简体繁体 English

R 将数值上传到 boolean 列 - 为什么？

[英]R uploads numeric value into boolean column - why?

原文 2023-01-24 16:08:36 3 1 r/ boolean

I want to upload an Excel file as a dataframe in R. It is a large file with a lot of numbers and some #NV values.我想上传一个 Excel 文件作为 R 中的 dataframe。
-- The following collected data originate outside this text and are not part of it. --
-- ==== Sys2Proof/Machine/CoreOps.lean ====
section
/-!
DEFINITION. What every core instruction shares: when it issues (R111, R113, R125, R353), the active lanes (R115 to R118), reading and
writing tile registers, predicates and flags, the check hardware (R136, R137, R143, R146), and accesses to the well and to device
addresses with their checks (R282, R284 to R286, R302, R310).
-/
namespace Sys2Proof.Machine

/-! ## Issue -/

/-- The outcome of a core instruction whose operands an encoding has room for. -/
def coreRes (ok : Bool) (t : State) : Res := if ok then .next t else .fault .illFormed

/-- Job slot k can issue on core c: it is RUNNING with its locations its own, and its step is not at its cut (R255, R353). -/
def State.issues (s : State) (c k : Nat) : Bool :=
  match s.job k with
  | some j => j.onCore c && !j.atCut && !j.done
  | none => false

def State.ctx (s : State) (c k : Nat) : Ctx := (s.core c).ctxs.get Ctx.empty k

/-- Tile registers that a posted receive of job k still has to fill: an instruction that names one is held (R125). -/
def CoreSt.pendingTregs (x : CoreSt) (k : Nat) : List Nat :=
  (List.range 4).flatMap fun p => ((x.ports.get StitchPort.empty p).posted.filter (·.slot == k)).filterMap fun r =>
    match r.dst with
    | .treg n _ => some n.val
    | .fifo => none

/-- Job k may name the register: it is its own or nobody's; an instruction with another job's tag is never directed to it (R113). -/
def CoreSt.tregMine (x : CoreSt) (k n : Nat) : Bool :=
  let o := (x.tregs.get TReg.empty n).owner
  o == none || o == some k

/-- Job k's instruction that names the register issues: no receive has it pending (R125). -/
def CoreSt.tregOk (x : CoreSt) (k n : Nat) : Bool := x.tregMine k n && !(x.pendingTregs k).contains n

/-- An instruction of job k on core c that names these tile registers issues. -/
def State.ready (s : State) (r : CoreRef) (regs : List Nat) : Bool :=
  s.issues r.core r.slot && regs.all ((s.core r.core).tregOk r.slot) && !s.earlierHeld r

/-- The issue of an instruction (R111, R113, R125): it runs, or it is held until the registers it names have been received and the
job's earlier held instructions have issued; one that the core is never given changes nothing. -/
def State.issue (s : State) (i : Instr) (r : CoreRef) (regs : List Nat) (go : State → State) : State :=
  if s.ready r regs then go s
  else if s.issues r.core r.slot && regs.all ((s.core r.core).tregMine r.slot) then s.holdCmd (.issue r regs) i
  else s

/-- The job runs in compatibility mode. -/
def State.isCompat (s : State) (k : Nat) : Bool :=
  match s.job k with
  | some j => j.terms.compat
  | none => false

/-! ## Lanes, predicates, scalars -/

/-- Lane `i` of 512 is active under mask predicate `p` (R116). -/
def Ctx.act (x : Ctx) (p i : Nat) : Bool :=
  decide (i / 32 < x.rows) && decide (i % 32 < x.cols) && (p == 0 || (x.preds.get 0 p).getLsbD i)

/-- Lane `i` lies within LEN. -/
def Ctx.inLen (x : Ctx) (i : Nat) : Bool := decide (i / 32 < x.rows) && decide (i % 32 < x.cols)

/-- The number whose bits below n are given by `f`. -/
def bitsFn (f : Nat → Bool) : Nat → Nat
  | 0 => 0
  | n + 1 => bitsFn f n + if f n then 2 ^ n else 0

/-- A predicate from its bits. -/
def predOf (f : Nat → Bool) : BitVec 512 := BitVec.ofNat 512 (bitsFn f 512)

/-- A predicate register as read: P0 reads all ones (R116). -/
def Ctx.predBit (x : Ctx) (p i : Nat) : Bool := p == 0 || (x.preds.get 0 p).getLsbD i

/-- A scalar source (R258). -/
def Ctx.scalar (x : Ctx) : Scalar → Word
  | .s n => x.sregs.get 0 n
  | .k n => x.ksc.get 0 n

/-- Lane `i` of register `n`. -/
def CoreSt.lane (x : CoreSt) (n i : Nat) : Word := (x.tregs.get TReg.empty n).lanes.get 0 i

/-- Byte `b` of register `n` in ascending order (R112). -/
def CoreSt.tregByte (x : CoreSt) (n b : Nat) : Byte := ((x.lane n (b / 4)) >>> (8 * (b % 4))).truncate 8

/-- The active lanes of row `i`, in ascending column. -/
def Ctx.rowLanes (x : Ctx) (p i : Nat) : List Nat := ((List.range 32).map (32 * i + ·)).filter (x.act p)
/-- The active lanes of column `j`, in ascending row. -/
def Ctx.colLanes (x : Ctx) (p j : Nat) : List Nat := ((List.range 16).map (32 * · + j)).filter (x.act p)

/-- The flags of the lanes that `act` picks. -/
def lanesFlags (act : Nat → Bool) (f : Nat → Half) : Half :=
  (List.range 512).foldl (fun h i => if act i then h ||| f i else h) 0

/-! ## Writing -/

/-- The whole of register `n` written for job k, which owns it from now on (R113). -/
def CoreSt.putTreg (x : CoreSt) (k n : Nat) (f : Nat → Word) : CoreSt :=
  { x with tregs := x.tregs.set TReg.empty n ⟨SMap.ofFn 0 512 f, some k⟩ }

def CoreSt.modCtx (x : CoreSt) (k : Nat) (f : Ctx → Ctx) : CoreSt := { x with ctxs := x.ctxs.modify Ctx.empty k f }

def CoreSt.raise (x : CoreSt) (k : Nat) (h : Half) : CoreSt := x.modCtx k fun c => { c with flags := c.flags ||| h }

/-- A destination register under its mask (R116, R117): active lanes take `f`, the others are kept or zeroed. -/
def CoreSt.putLanes (x : CoreSt) (k n : Nat) (m : Mask) (f : Nat → Word) : CoreSt :=
  let c := x.ctxs.get Ctx.empty k
  x.putTreg k n fun i => if c.act m.pred i then f i else if m.zero then 0 else x.lane n i

/-- A vector result: lanes and the flags of the active ones. -/
def CoreSt.putVec (x : CoreSt) (k n : Nat) (m : Mask) (f : Nat → FW) : CoreSt :=
  let c := x.ctxs.get Ctx.empty k
  (x.putLanes k n m fun i => (f i).1).raise k (lanesFlags (c.act m.pred) fun i => (f i).2)

/-- A predicate destination under its mask (R117); writes to P0 are ignored (R116). -/
def CoreSt.putPred (x : CoreSt) (k p : Nat) (m : Mask) (f : Nat → Bool) : CoreSt :=
  if p = 0 then x
  else x.modCtx k fun c => { c with
    preds := c.preds.set 0 p (predOf fun i => if c.act m.pred i then f i else !m.zero && (c.preds.get 0 p).getLsbD i) }

/-! ## The check hardware -/

/-- WHERE of a fault at a core (R453). -/
def coreWhere (c acc treg : Nat) : Nat := c * 2 ^ 32 + acc * 2 ^ 8 + treg

/-- An information register after a failure `new` (R109, R143): the first failure since VALID was cleared; of failures in one cycle
the one that `before` puts first. The second part says whether the register holds a failure of the last failure's cycle. -/
def failRecord (before : Word → Word → Bool) (old : Word) (fresh same : Bool) (new : Word) : Word × Bool :=
  if !old.msb then (new, true)
  else if same && fresh then (if before new old then new else old, true)
  else (old, false)

/-- VEC_FAIL_INFO takes the lower core, then the lower element (R143). -/
def vecBefore (a b : Word) : Bool :=
  let key := fun (w : Word) => bitsOf w.toNat 0 5 * 512 + bitsOf w.toNat 5 9
  decide (key a < key b)

/-- VEC_CHK_FAIL and VEC_FAIL_INFO (R142, R143) after `n` failures in one instruction, the lowest at element `elem`. -/
def State.vecFail (s : State) (c kind treg elem n : Nat) (same : Bool) : State :=
  s.modClu (clusterOf c) fun g =>
    let q := failRecord vecBefore g.vecInfo g.vecFresh same
      (BitVec.ofNat 32 (2 ^ 31 + kind * 2 ^ 19 + treg * 2 ^ 14 + elem * 2 ^ 5 + c % 32))
    { g with
      vecFail := satTo 0xFFFFFFFF (g.vecFail + n), vecInfo := q.1, vecFresh := q.2 }

/-- A tile-register parity error on a read (R137). -/
def State.parityFault (s : State) (r : CoreRef) (treg elem n : Nat) (same : Bool) : State :=
  (s.vecFail r.core 2 treg elem n same).detect r.slot cTregParity (clusterOf r.core) (coreWhere r.core 0 treg)

/-- A residue disagreement (R136, R146). -/
def State.residueFault (s : State) (r : CoreRef) (adder : Bool) (treg elem n : Nat) (same : Bool) : State :=
  (s.vecFail r.core (if adder then 1 else 0) treg elem n same).detect r.slot cResidue (clusterOf r.core) (coreWhere r.core 0 treg)

/-- The failing elements that a check covers: the lowest, and how many. -/
def failing (covers : Nat → Bool) (es : List (Fin 512)) : Option (Nat × Nat) :=
  match ((es.map Fin.val).filter covers).eraseDups with
  | [] => none
  | e :: rest => some (rest.foldl Nat.min e, rest.length + 1)

/-- An instruction under the checks of its tile registers and its arithmetic: `reads t e` says that it reads element `e` of register
`t` (R137), `elem e` that it computes element `e` by checked arithmetic (R136). A failed check faults the job in place of the
instruction's effect. -/
def State.checked (s : State) (r : CoreRef) (u : Upset) (reads : Nat → Nat → Bool) (dst : Nat) (elem : Nat → Bool)
    (run : State → State) : State :=
  match u with
  | .parity t es same => match failing (reads t) es with
    | some (e, n) => s.parityFault r t e n same
    | none => run s
  | .residue adder es same => match failing elem es with
    | some (e, n) => s.residueFault r adder dst e n same
    | none => run s
  | _ => run s

/-- The lanes of the job's context that are active under a mask (R116, R118). -/
def State.active (s : State) (r : CoreRef) (m : Mask) (e : Nat) : Bool := (s.ctx r.core r.slot).act m.pred e

/-- The elements of the first `cols` columns of the rows within ROWS. -/
def State.inRows (s : State) (r : CoreRef) (cols e : Nat) : Bool :=
  decide (e / 32 < (s.ctx r.core r.slot).rows) && decide (e % 32 < cols)

/-- A vector instruction that writes one tile register; `src i` lists the elements that output lane `i` reads, as register and
element: an inactive lane reads none (R118). -/
def State.vecFrom (s : State) (i : Instr) (r : CoreRef) (u : Upset) (reads : List Nat) (src : Nat → List (Nat × Nat)) (d : Nat)
    (m : Mask) (arith : Bool) (f : CoreSt → Nat → FW) : State :=
  s.issue i r (d :: reads) fun s =>
    s.checked r u (fun t e => (List.range 512).any fun l => s.active r m l && (src l).contains (t, e)) d
      (fun e => arith && s.active r m e) fun s => s.modCore r.core fun x => x.putVec r.slot d m (f x)

/-- A vector instruction whose lanes read the same lane of their sources. -/
def State.vecOp (s : State) (i : Instr) (r : CoreRef) (u : Upset) (reads : List Nat) (d : Nat) (m : Mask) (arith : Bool)
    (f : CoreSt → Nat → FW) : State :=
  s.issue i r (d :: reads) fun s =>
    s.checked r u (fun t e => reads.contains t && s.active r m e) d (fun e => arith && s.active r m e) fun s =>
      s.modCore r.core fun x => x.putVec r.slot d m (f x)

/-- A vector instruction that writes a predicate register. -/
def State.vecPred (s : State) (i : Instr) (r : CoreRef) (u : Upset) (reads : List Nat) (p : Nat) (m : Mask)
    (f : CoreSt → Nat → Bool) : State :=
  s.issue i r reads fun s =>
    s.checked r u (fun t e => reads.contains t && s.active r m e) 0 (fun _ => false) fun s =>
      s.modCore r.core fun x => x.putPred r.slot p m (f x)

/-! ## The well and device addresses -/

/-- The jobs whose well region on core c holds a well address (R449). -/
def State.wellHolders (s : State) (c a : Nat) : List Nat :=
  (s.jobList.filter fun kj => kj.2.holds.any fun h => h.core == c && h.well.contains (a / wellGranule)).map (·.1)

/-- A double-bit error in a well word (R285, R449). -/
def State.eccWellFault (s : State) (r : CoreRef) (a : Nat) : State :=
  s.detectAll (s.wellHolders r.core a) cEccWell (clusterOf r.core) (r.core * 2 ^ 32 + a % 2 ^ 19)

/-- A single-bit error in a well word is corrected and counted (R285). -/
def State.eccWellCorrected (s : State) (c : Nat) : State :=
  s.modClu (clusterOf c) fun g => { g with wellCorr := g.wellCorr + 1 }

/-- A read of spans of the core's well by an instruction of its job (R284, R285). -/
def State.readWell (s : State) (r : CoreRef) (u : Upset) (ps : List (Nat × Nat)) (go : State → State) : State :=
  if ps.any fun p => decide (wellBytes < p.1 + p.2) then s.detect r.slot cControl (clusterOf r.core) 0
  else match u with
    | .eccWell a double =>
      if !inSpans (ps.map fun p => (p.1 / 8 * 8, p.2 + p.1 % 8)) a then go s
      else if double then s.eccWellFault r a
      else go (s.eccWellCorrected r.core)
    | _ => go s

/-- A read of spans of device addresses through the vertical bond (R282, R310). -/
def State.readDevice (s : State) (r : CoreRef) (ps : List (Nat × Nat)) (go : State → State) : State :=
  if !(ps.all fun p => s.mappedRange p.1 p.2) then s.detect r.slot cControl (clusterOf r.core) 0
  else match ps.findSome? fun p => s.badLine p.1 p.2 with
    | some l => s.lineFault r.slot cWeltLine (clusterOf r.core) l
    | none => go (s.each ps fun s p => s.touch p.1 p.2)

/-- A job's writes into the buffer of a frame already released, after a restart (R430). -/
def State.frameSealed (s : State) (k a : Nat) : Bool :=
  match s.job k with
  | some j => decide (0 < j.restartsTaken) && match s.declOf j with
    | some d => (d.videoFrames.take j.frames).any fun v =>
        decide (j.terms.result + v.off ≤ a) && decide (a < j.terms.result + v.off + v.bytes)
    | none => false
  | none => false

/-- Job k writes the address: one of HBM lies in its result, work, snapshot, pool or page-table range (R283). -/
def State.mayWrite (s : State) (k a : Nat) : Bool :=
  decide (hbmBytes ≤ a) || match s.job k with
    | some j => inSpans (s.writableRanges j) a
    | none => false

/-- A write of bytes at device addresses by a job's instruction: unmapped addresses are a control fault (R282), a partial line
that is not delivered a welt error at its home slice (R310); the device writes nothing of HBM outside the job's ranges (R283). -/
def State.writeDevice (s : State) (r : CoreRef) (ws : List (Nat × Byte)) : State :=
  if !(ws.all fun w => (s.region w.1).isSome) then s.detect r.slot cControl (clusterOf r.core) 0
  else
    let ws := ws.filter fun w => s.mayWrite r.slot w.1 && !s.frameSealed r.slot w.1
    let lines := (ws.map (·.1 / 64)).eraseDups
    let ofLine := fun l => ws.filter fun w => w.1 / 64 == l
    match lines.find? fun l => decide (64 * l < farLo) && s.lineBad l && !coversLine (ofLine l) with
    | some l => s.lineFault r.slot cWeltLine (islRsv (homeSliceOf (64 * l))) (64 * l)
    | none => s.each lines fun s l => s.writeLine l (ofLine l)

/-- A write of bytes into the core's well (R284). -/
def State.writeWell (s : State) (r : CoreRef) (ws : List (Nat × Byte)) : State :=
  if ws.any fun w => decide (wellBytes ≤ w.1) then s.detect r.slot cControl (clusterOf r.core) 0
  else s.modCore r.core fun x => { x with well := ws.foldl (fun m w => m.set 0 w.1 w.2) x.well }

end Sys2Proof.Machine
end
这是一个包含很多数字和一些#NV 值的大文件。

The upload works good for the majority of columns (in total, there are 4,000 columns).上传适用于大多数列（总共有 4,000 列）。 But for some columns, R changes the columns to "TRUE" or "FALSE", creating a boolean column.但对于某些列，R 将列更改为“TRUE”或“FALSE”，从而创建 boolean 列。

I don't want that, since all of the columns are supposed to be numeric.我不希望这样，因为所有的列都应该是数字的。

Do you know why R does that?你知道为什么 R 这样做吗？

1 个解决方案

It would really help if you provided code snippets, because there are many different excel-to-dataframe libraries/methods/behaviors.如果您提供代码片段，那将非常有帮助，因为有许多不同的 excel 到数据框库/方法/行为。

But assuming that you are using writexl , the read_excel function has a guess_max parameter for this kind of case.但假设您使用的是writexl ，则read_excel function 有一个针对这种情况的guess_max参数。 guess_max is 1000 by default. guess_max默认为 1000。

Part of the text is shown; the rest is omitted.